Soil physicochemical properties were analysed using CANOCO 4.5 for Windows (Microcomputer Power, Ithaca, NY) (ter Braak and Šmilauer, 1997). Soil differences were tested by Multi-Response Permutation Procedures (MRPP) standardized to standard deviation = 1, using PC-ORD 4.25, and by Principal Component Analysis (PCA). Tests were done on the standardized data, where the original value for each soil variable from each site was divided by its standard deviation (across samples) to

allow comparisons of variables on a common scale (as was done in the PCAs).

Dissimilarity between samples was measured by Euclidian distance.

Canonical correspondence analysis (CCA) using CANOCO 4.5 for Windows (ter Braak and Šmilauer, 1997) was used to assess the effects of measured soil physicochemical variables [organic C; pH (KCl); exchange acidity; total cations (ECEC); exchangeable K, Ca and Mg; and extractable P] on soil microbial community structure (described by DGGE profiles), under the different land uses at Baynesfield and trash managements at Mount Edgecombe. Because the soil variables at site 2 were highly collinear (variance inflation factors > 20 for most of the variables), a sub-set of variables with a relatively independent significant effect on soil microbial composition, was selected through permutation testing (Monte Carlo Permutation test, n = 499) in a stepwise selection process. CCA is specifically designed to compare data in the form of contingency tables where variables (in this case, bands) are enumerated.

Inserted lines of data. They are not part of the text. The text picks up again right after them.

/-- The scalar accesses of memory (R71, R320 to R323, R352, R276, R287, R304): address, width in bytes and kind. -/
def access (i : Instr) (r : Nat → Word) : Option (Word × Nat × Acc1) :=
  match i with
  | .ld _ a w _ o => some (r a + o.offM (2 ^ w), 2 ^ w, .rd)
  | .st _ a w o => some (r a + o.offM (2 ^ w), 2 ^ w, .wr)
  | .lda _ a w _ _ o => some (r a + o.offMS, 2 ^ w, .rd)
  | .stl _ a w _ o => some (r a + o.offMS, 2 ^ w, .wr)
  | .ldf _ a _ _ o => some (r a + o.offMS, 8, .rd)
  | .ldfe _ a _ _ o => some (r a + o.offMS, 8, .rw)
  | .stf _ a _ o => some (r a + o.offMS, 8, .wr)
  | .ste _ a _ o => some (r a + o.offMS, 8, .wr)
  | .sete a _ o => some (r a + o.offMS, 8, .wr)
  | .setf a _ o => some (r a + o.offMS, 8, .wr)
  | .amoWAdd _ a _ | .amoWSwap _ a _ | .amoWAnd _ a _ | .amoWOr _ a _ | .amoWSmin _ a _ | .amoWSmax _ a _
  | .amoWUmin _ a _ | .amoWUmax _ a _ | .casW _ a _ | .faggW _ a _ => some (r a, 4, .rw)
  | .amoDAdd _ a _ | .amoDSwap _ a _ | .amoDAnd _ a _ | .amoDOr _ a _ | .amoDSmin _ a _ | .amoDSmax _ a _
  | .amoDUmin _ a _ | .amoDUmax _ a _ | .casD _ a _ | .faggD _ a _ => some (r a, 8, .rw)
  | _ => none

/-- A number of n bits as a signed one. -/
def signed (n x : Nat) : Int := if 2 ^ (n - 1) ≤ x then Int.ofNat x - Int.ofNat (2 ^ n) else Int.ofNat x

/-- The atomics and CAS (R277, R287): destination, address register, width, and the new value of a word that held `x`. -/
def atomic (i : Instr) (r : Nat → Word) (x : Nat) : Option (Nat × Nat × Nat × Nat) :=
  let y := fun b w => (r b).toNat % 256 ^ w
  let least := fun b w => if signed (8 * w) x ≤ signed (8 * w) (y b w) then x else y b w
  let most := fun b w => if signed (8 * w) x ≤ signed (8 * w) (y b w) then y b w else x
  match i with
  | .amoWAdd d a b => some (d, a, 4, (x + y b 4) % 2 ^ 32)
  | .amoWSwap d a b => some (d, a, 4, y b 4)
  | .amoWAnd d a b => some (d, a, 4, x &&& y b 4)
  | .amoWOr d a b => some (d, a, 4, x ||| y b 4)
  | .amoWSmin d a b => some (d, a, 4, least b 4)
  | .amoWSmax d a b => some (d, a, 4, most b 4)
  | .amoWUmin d a b => some (d, a, 4, min x (y b 4))
  | .amoWUmax d a b => some (d, a, 4, max x (y b 4))
  | .casW d a b => some (d, a, 4, if x = y d 4 then y b 4 else x)
  | .amoDAdd d a b => some (d, a, 8, (x + y b 8) % 2 ^ 64)
  | .amoDSwap d a b => some (d, a, 8, y b 8)
  | .amoDAnd d a b => some (d, a, 8, x &&& y b 8)
  | .amoDOr d a b => some (d, a, 8, x ||| y b 8)
  | .amoDSmin d a b => some (d, a, 8, least b 8)
  | .amoDSmax d a b => some (d, a, 8, most b 8)
  | .amoDUmin d a b => some (d, a, 8, min x (y b 8))
  | .amoDUmax d a b => some (d, a, 8, max x (y b 8))
  | .casD d a b => some (d, a, 8, if x = y d 8 then y b 8 else x)
  | _ => none

/-- The full/empty instructions (Table 4.7): destination, address register, offset and scope; whether the word must be EMPTY, if it
must be in one state; whether it is EMPTY after; the value stored, if one is. -/
def fullEmpty (i : Instr) (r : Nat → Word) (was : Bool) : Option ((Nat × Nat × Imm × Nat) × Option Bool × Bool × Option Word) :=
  match i with
  | .ldf d a _ c o => some ((d, a, o, c), some false, was, none)
  | .ldfe d a _ c o => some ((d, a, o, c), some false, true, none)
  | .stf d a c o => some ((112, a, o, c), none, false, some (r d))
  | .ste d a c o => some ((112, a, o, c), some true, false, some (r d))
  | .sete a c o => some ((112, a, o, c), none, true, none)
  | .setf a c o => some ((112, a, o, c), none, false, none)
  | _ => none

/-- Whether a vector instruction meets a cause of its own at issue (R378, R379). -/
def vectorCause (i : Instr) (s : State) : Option Cause :=
  match i with
  | .vld _ a _ => vmemCause 8 a false false i s
  | .vldStr _ a _ => vmemCause 4 a true false i s
  | .vldBc _ a _ => vmemCause 4 a false false i s
  | .vst _ a _ => vmemCause 8 a false true i s
  | .vstStr _ a _ => vmemCause 4 a true true i s
  | .vperm _ _ p => if s.perm p = [] ∨ 64 < (s.perm p).length then some (permFault p) else none
  | _ => none
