/-- R47, R88, R225, R226, R231, R283, R313, R318, R319, R328, R349, R383, for a thread none of whose stores is to come: GANG answers its
status, waits for its members or forms the gang: every member receives d = 0, has STATUS.GANG and goes on. A bundle of a gang in which a
member traps is undone in every member, each that trapped takes its own trap there and the gang disbands; one that a member must wait to issue
is undone too; one that completes leaves every member at the leader's next bundle (R38). LAUNCH answers the status or index of its launch,
traps, or waits for earlier engine commands or a test of what it reads; BENCHO benches a thread, its own or another's, with its image to be
written, or waits for it; BENCHI restores one from the bench or from its image; both wait first for a test of what they translate or read;
MAPSET moves a virtual etlet; XINV drops translations and waits for the accesses that used them; KEYSET loads a key, or waits for a test of
what it reads; SELFT starts a self-test. No gang is forming where BENCHO benches. The model's choices behind it: log entries 28, 85, 90 to 93,
98 to 104, 107, 143 and 144. -/
def Obligations.SupervisorInstructions : Prop :=
  ∀ (s : State) (d a b : Nat), s.thr.isSome = true → Settled s →
    let fenced := (start s).acquire (dieOf s.eid)
    let wr := fun (i : Instr) (v : Word) (p : State → Prop) => ∃ u : State, Completes i s (advance (u.wr d v)) ∧ u.thr = s.thr ∧ p u
    (s.handoff = false → Issues (.gang d a) s → let n := (s.rd a).toNat
      (n ≠ 2 → n ≠ 4 → n ≠ 8 → Completes (.gang d a) s (advance ((start s).wr d 2))) ∧
      ((n = 2 ∨ n = 4 ∨ n = 8) → bits s.th.status 3 3 = 1 → Completes (.gang d a) s (advance ((start s).wr d 3))) ∧
      (let others := (s.gangEtlets n).filter (fun e => decide (e ≠ s.eid))
       (n = 2 ∨ n = 4 ∨ n = 8) → bits s.th.status 3 3 = 0 →
        (others.all s.gangMate = false → (∀ e ∈ others, s.gangWaits e n = false) → Completes (.gang d a) s (advance ((start s).wr d 1))) ∧
        (others.all s.gangMate = true → others.all (fun e => s.gangWaits e n) = false → Completes (.gang d a) s (waitFor (.gang n) d (start s))) ∧
        (others.all s.gangMate = true → others.all (fun e => s.gangWaits e n) = true → d < 112 → s.th.kill = none →
          (∀ e ∈ others, let m := (s.focus e s.slot).th; m.waitD < 112 ∧ m.kill = none ∧ m.deferred = none) →
          ∃ t, exec (.gang d a) s = .next t ∧ t.mem = s.mem ∧ ∀ e ∈ s.gangEtlets n, let x := s.focus e s.slot; let y := t.focus e s.slot
            y.live (if e = s.eid then d else x.th.waitD) = 0 ∧ bits y.th.status 3 3 = 1 ∧ y.th.gang = s.gangEtlets n ∧ y.th.st = .ready ∧
              y.th.pc = (endTest x.th).pc))) ∧
    (∀ (es : List Nat) (w : Nat), s.slot < 62 → es.Nodup → s.eid ∈ es → s.th.gang = es →
      (∀ e ∈ es, (s.focus e s.slot).thr.isSome = true ∧ (s.focus e s.slot).th.gang = es ∧ (s.focus e s.slot).th.status.getLsbD 4 = false) →
      let r := runMembers es w s
      let t := gangBundle es w s
      let old := fun (e : Nat) => (s.focus e s.slot).th
      let new := fun (e : Nat) => (t.focus e s.slot).th
      ((∃ p ∈ r.2.traps, p.2.code ≠ 0x0A) → t.mem = s.mem ∧ ∀ e ∈ es, (new e).g = (old e).g ∧ (new e).gangN = 0 ∧
        (∀ c, (e, c) ∈ r.2.traps → c.code ≠ 0x0A → (new e).ecause = c.pack ∧ (new e).eval = c.eval ∧ (new e).epc = (old e).pc ∧ (new e).pc = (old e).svec) ∧
        ((∀ c, (e, c) ∈ r.2.traps → c.code = 0x0A) → (new e).pc = (old e).pc ∧ (new e).st = (old e).st)) ∧
      (r.2.traps = [] → r.2.waits ≠ [] → t.mem = s.mem ∧ ∀ e ∈ es, (new e).g = (old e).g ∧ (new e).pc = (old e).pc ∧ (new e).gangN = (old e).gangN ∧
        (∀ x, (e, x) ∈ r.2.waits → (new e).st = .waiting x)) ∧
      (r.2.traps = [] → r.2.waits = [] → r.1.eid = s.eid → r.1.slot = s.slot → r.1.thr.isSome = true → r.1.th.st = .ready →
        r.1.th.deferred = none → t.mem = r.1.mem ∧
        ∀ e ∈ es, let x := (r.1.focus e s.slot).th; x.st = .ready → x.deferred = none → (new e).pc = r.1.th.pc ∧ (new e).skip = r.1.th.skip ∧ (new e).g = x.g)) ∧
    (s.handoff = false → Issues (.launch d a) s →
      (∀ v u, launchThread (s.rd a) fenced = some (.inr (v, u)) → Completes (.launch d a) s (advance (u.wr d (wd v)))) ∧
      (∀ c, launchThread (s.rd a) fenced = some (.inl c) → exec (.launch d a) s = .next (takeTrap c fenced)) ∧
      (launchThread (s.rd a) fenced = none → exec (.launch d a) s = .next (waitFor .reach 112 fenced)) ∧
      ((s.rd a).toNat % 64 ≠ 0 → wr (.launch d a) 1 (fun u => u.mem = s.mem ∧ u.launches = s.launches)) ∧
      (∀ l c, s.launchCheck l (some s.kern.right) (pkgOf s.eid) s.eid = .inl c → c ∈ [1, 3, 4, 5, 6, 7])) ∧
    (Issues (.bencho d a b) s → let l := bits (s.rd a) 5 0
      let n := imageBytes (((if 62 ≤ l then none else s.threadAt l : Option Thread).map (fun t => t.partner.isSome)).getD false)
      let image := fun (t : State) (x : Thread) => t.etl.bench = s.etl.bench ++ [x] ∧ x.img = s.gpaOf .wr (s.rd b) ∧ x.lastSlot = l ∧
        ∃ w, t.etl.benchW = s.etl.benchW ++ [w] ∧ w.no = x.imgNo ∧ w.va = s.rd b ∧ w.tid = s.th.tid ∧ w.parts = imageParts .wr (s.rd b) 16384 s
      (imageWait .wr (s.rd b) n s = true → Waits (.bencho d a b) s .reach) ∧
      (∀ c, imageWait .wr (s.rd b) n s = false → imageCause .wr (s.rd b) n s = some c → Traps (.bencho d a b) s c) ∧
      (imageWait .wr (s.rd b) n s = false → imageCause .wr (s.rd b) n s = none →
        (62 ≤ l → Completes (.bencho d a b) s (advance ((start s).wr d 2))) ∧
        (l < 62 → s.threadAt l = none → Completes (.bencho d a b) s (advance ((start s).wr d 1))) ∧
        (l < 62 → (s.threadAt l).isSome = true → (if l = s.slot then s.vectorOut else (s.focus s.eid l).benchWaits) = true → Waits (.bencho d a b) s .bench) ∧
        (l = s.slot → l < 62 → s.th.partner = none → s.th.gangN = 0 → s.vectorOut = false → s.etl.bench.length < 32 → d < 112 → s.th.kill = none → Calm s →
          ∃ t x, exec (.bencho d a b) s = .next t ∧ t.thr = none ∧ image t x ∧ x.tid = s.th.tid ∧ x.st = .ready ∧
            x.pc = (endTest s.th).pc ∧ kgetD x.g d 0 = 0 ∧ (∀ n, n < 112 → n ≠ d → kgetD x.g n 0 = kgetD s.th.g n 0) ∧ x.lk = s.lkey ∧ t.mem = s.mem) ∧
        (∀ y, l ≠ s.slot → l < 62 → s.threadAt l = some y → y.partner = none → y.gangN = 0 → (s.focus s.eid l).benchWaits = false →
          s.etl.bench.length < 32 → d < 112 → s.th.kill = none → Calm s →
          ∃ t x, exec (.bencho d a b) s = .next (popPorts [.src a, .src b] t) ∧ t.threadAt l = none ∧ image t x ∧ x.tid = y.tid ∧ x.st = y.st.saved ∧
            x.pc = y.pc ∧ x.g = y.g ∧ t.live d = 0 ∧ t.th.pc = (endTest s.th).pc ∧ t.mem = s.mem))) ∧
    (Issues (.benchi d a b) s → let c := s.benchAt (s.gpaOf .rd (s.rd a))
      let n := if c.isSome then 1 else 16384
      let ps := imageParts .rd (s.rd a) 16384 s
      (imageWait .rd (s.rd a) n s = true → Waits (.benchi d a b) s .reach) ∧
      (∀ x, imageWait .rd (s.rd a) n s = false → imageCause .rd (s.rd a) n s = some x → Traps (.benchi d a b) s x) ∧
      (imageWait .rd (s.rd a) n s = false → imageCause .rd (s.rd a) n s = none →
        (s.rd b ≠ 0 → Completes (.benchi d a b) s (advance ((start s).wr d 65))) ∧
        (∀ t, s.rd b = 0 → c = some t → (s.allBenched.filter (fun x => decide (x.imgNo = t.imgNo))).find? (fun x => !x.trail) = some t →
          (s.kernelOf t.lk = none → Completes (.benchi d a b) s (advance ((start s).wr d 65))) ∧
          (∀ k, s.kernelOf t.lk = some k → s.storesElsewhere t.tid = true → Waits (.benchi d a b) s .reach) ∧
          (∀ kid k, s.kernelOf t.lk = some (kid, k) → s.storesElsewhere t.tid = false → t.partner = none →
            (s.freeThreadSlot = none → Completes (.benchi d a b) s (advance ((start s).wr d 64))) ∧
            (∀ l u, restore t none kid (start s) = some (l, u) → s.freeThreadSlot = some l ∧ Completes (.benchi d a b) s (advance (u.wr d (wd l)))))) ∧
        (s.rd b = 0 → c = none → ps.any s.partTested = true → Waits (.benchi d a b) s .reach) ∧
        (s.rd b = 0 → c = none → ps.any s.partTested = false → (∀ q ∈ ps, s.readWaits q.1 q.2 = false ∧ s.otherSlotMatch q.1 q.2 = false ∧ s.abortsR q.1 = false) →
          (s.imageAt (s.rd a) = none → Completes (.benchi d a b) s (advance ((start s).wr d 65))) ∧
          (∀ no t kid k l u, s.imageAt (s.rd a) = some no → s.imageOf no = ([t], false) → t.trail = false → t.partner = none →
            s.kernelOf t.lk = some (kid, k) → s.storesElsewhere t.tid = false → restore t none kid (touchImage s.kern.key ps (start s)) = some (l, u) →
            Completes (.benchi d a b) s (advance (u.wr d (wd l))))))) ∧
    (Issues (.mapset d a) s →
      (s.mapped = none → Completes (.mapset d a) s (advance ((start s).wr d 3))) ∧
      (∀ lk l vp ix, s.mapped = some (lk, l, vp, ix) →
        let p := pkgOf s.eid
        let pl := kgetD l.cmap (vp * 65536 + ix) (l.place.getD ix 0)
        let e0 := etletEid (4 * p + pl / 1024) (pl % 1024)
        let e1 := etletEid (4 * p + bits (s.rd a) 11 10) (bits (s.rd a) 9 0)
        (bits (s.rd a) 63 12 ≠ 0 → Completes (.mapset d a) s (advance ((start s).wr d 3))) ∧
        (bits (s.rd a) 63 12 = 0 → s.etlets = [] → e0 = s.eid → s.lkey = lk → (kget s.etl.kernels s.th.kid).isSome = true → wr (.mapset d a) 1 (fun u => u.mem = s.mem)) ∧
        (bits (s.rd a) 63 12 = 0 → s.etlets = [] → e0 ≠ s.eid → (s.placeable e1 = false ∨ e1 ≠ s.eid ∧ l.mode 1 = true) →
          wr (.mapset d a) 2 (fun u => u.mem = s.mem)) ∧
        (bits (s.rd a) 63 12 = 0 → s.etlets = [] → e0 ≠ s.eid → s.placeable e1 = true → e1 ≠ s.eid → l.mode 1 = false →
          wr (.mapset d a) 0 (fun u => u.mem = s.mem ∧ kget u.launches lk = some { l with
            cmap := kput l.cmap (vp * 65536 + ix) (s.rd a).toNat, live := l.live.map (fun e => if e = e0 then e1 else e) })))) ∧
    (Issues (.xinv d a b) s → let c := s.rd b
      (canonical (s.rd a) = false → c.getLsbD 2 = false → Traps (.xinv d a b) s { code := 0x04, eval := s.rd a }) ∧
      ((canonical (s.rd a) = true ∨ c.getLsbD 2 = true) → (bits c 63 30 ≠ 0 ∨ bits c 15 3 ≠ 0 ∨ bits c 1 0 = 3) →
        Traps (.xinv d a b) s { code := 0x01, eval := wd b, info := 1 }) ∧
      ((canonical (s.rd a) = true ∨ c.getLsbD 2 = true) → bits c 63 30 = 0 → bits c 15 3 = 0 → bits c 1 0 ≠ 3 →
        let r := bits c 29 28
        let t := dropEntries r (dieOf s.eid) (xinvHits (s.rd a) c) (if r = 0 then start s else fenced)
        let out := t.accessOut r (dieOf s.eid) (fun _ v k => xinvHits (s.rd a) c ⟨v.toNat / pageBytes 3, 3, 0, k⟩)
        (out = true → exec (.xinv d a b) s = .next (waitFor .reach 112 t)) ∧
        (out = false → Completes (.xinv d a b) s (advance (t.wr d 0))) ∧ t.thr = s.thr ∧ t.mem = s.mem ∧
          (∀ x ∈ t.etl.tcache, x ∈ s.etl.tcache ∧ xinvHits (s.rd a) c x = false) ∧
          (∀ x ∈ s.etl.tcache, xinvHits (s.rd a) c x = false → x ∈ t.etl.tcache))) ∧
    (Issues (.keyset d a) s → ((s.rd a).toNat % 64 ≠ 0 → Traps (.keyset d a) s { code := 0x03, eval := s.rd a }) ∧
      ((s.rd a).toNat % 64 = 0 → wordsWait 8 (s.rd a) fenced = true → exec (.keyset d a) s = .next (waitFor .reach 112 fenced)) ∧
      (∀ c, (s.rd a).toNat % 64 = 0 → wordsWait 8 (s.rd a) fenced = false → readWords 8 (s.rd a) fenced = .inl c →
        exec (.keyset d a) s = .next (takeTrap c fenced)) ∧
      (∀ m, (s.rd a).toNat % 64 = 0 → wordsWait 8 (s.rd a) fenced = false → readWords 8 (s.rd a) fenced = .inr m →
        (s.keyInUse (pkgOf s.eid) s.etl.keyslot = true → wr (.keyset d a) 1 (fun u => u.mem = s.mem ∧ u.pkgs = s.pkgs)) ∧
        (s.keyInUse (pkgOf s.eid) s.etl.keyslot = false → (kget s.pkgs (pkgOf s.eid)).isSome = true →
          wr (.keyset d a) 0 (fun u => u.mem = s.mem ∧ kget (u.pkg (pkgOf s.eid)).keys s.etl.keyslot = some m ∧
            kget (kgetD u.domains (pkgOf s.eid / 1024) {}).keys s.etl.keyslot = some m ∧
            (∀ k, k ≠ s.etl.keyslot → kget (u.pkg (pkgOf s.eid)).keys k = kget (s.pkg (pkgOf s.eid)).keys k) ∧
            (∀ x ∈ u.etl.l1, x.key ≠ s.etl.keyslot))))) ∧
    (s.handoff = false → Issues (.selft d a) s → let u := bits (s.rd a) 7 0
      let ok := bits (s.rd a) 63 8 = 0 ∧ unitExists u = true ∧ unitReady (s.pkg (pkgOf s.eid)) (dieOf s.eid) u = true
      (¬ok → Completes (.selft d a) s (advance ((start s).wr d 3))) ∧
      (ok → u = 0x40 + clusterOf s.eid % 64 → Completes (.selft d a) s (advance ((start s).wr d 4))) ∧
      (ok → u ≠ 0x40 + clusterOf s.eid % 64 → s.myDie.testUnit.isSome = true → Completes (.selft d a) s (advance ((start s).wr d 2))) ∧
      (ok → u ≠ 0x40 + clusterOf s.eid % 64 → s.myDie.testUnit = none → ∃ t, Completes (.selft d a) s t ∧ t.th.st = .waiting .mem ∧ t.th.waitD = d ∧
        t.th.pc = s.th.pc ∧ t.myDie.testUnit = some u ∧ t.myDie.testTid = some s.th.tid ∧ t.mem = s.mem))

Microbial community composition (presence/absence of DGGE bands) in soils from fields with different land uses (Baynesfield) or trash management plots (Mount Edgecombe), was compared by non-metric multidimensional scaling (NMS), rotated by PCA to produce low-dimensional plots, with the horizontal axis aligned to the direction of maximum compositional variation, based on Sörensen’s distance coefficient, using the program WinKyst 1.0 (Šmilauer, 2002) and tested by MRPP, standard deviation = 1. The principle behind NMS is to find a graphical representation of the data in a few dimensions, the distance in the ordination of the samples reflecting the (dis)similarities between the respective DGGE patterns as closely as possible (Hernesmaa et al., 2005).

Genstat Release 9.1 (PC/Windows XP) 2006, Lawes Agricultural Trust (Rothamsted Experimental Station) was used for analyses of variance (ANOVA). One-way ANOVA of species richness (S) (number of bands present) of soil microbial communities was carried out. Relative band intensity (mass) and position were used to determine bacterial community evenness (J) and the Shannon Weaver Diversity Index (H') (Peet, 1974). The latter provides a composite measure of diversity, based on both species richness (S) (the number of bands present) and Pielou’s species

evenness (J') (a measure of the equitability of the relative band intensities across the gels) (Pielou, 1977). Pairwise comparisons were made, using the Ryan/Einot- Gabriel/Welsch multiple range test. For Mount Edgecombe data, a two-way ANOVA of soil variables, and another of the main effects and interaction of the trashing and fertilizer treatments on soil bacterial richness, evenness and diversity were carried out.

The results of ANOVA however, are not unequivocal, because neither the richness nor evenness parameter can be determined with certainty for prokaryotes in soil samples (Tebbe and Schloter, 2007). Least significant differences were calculated at the 5% level.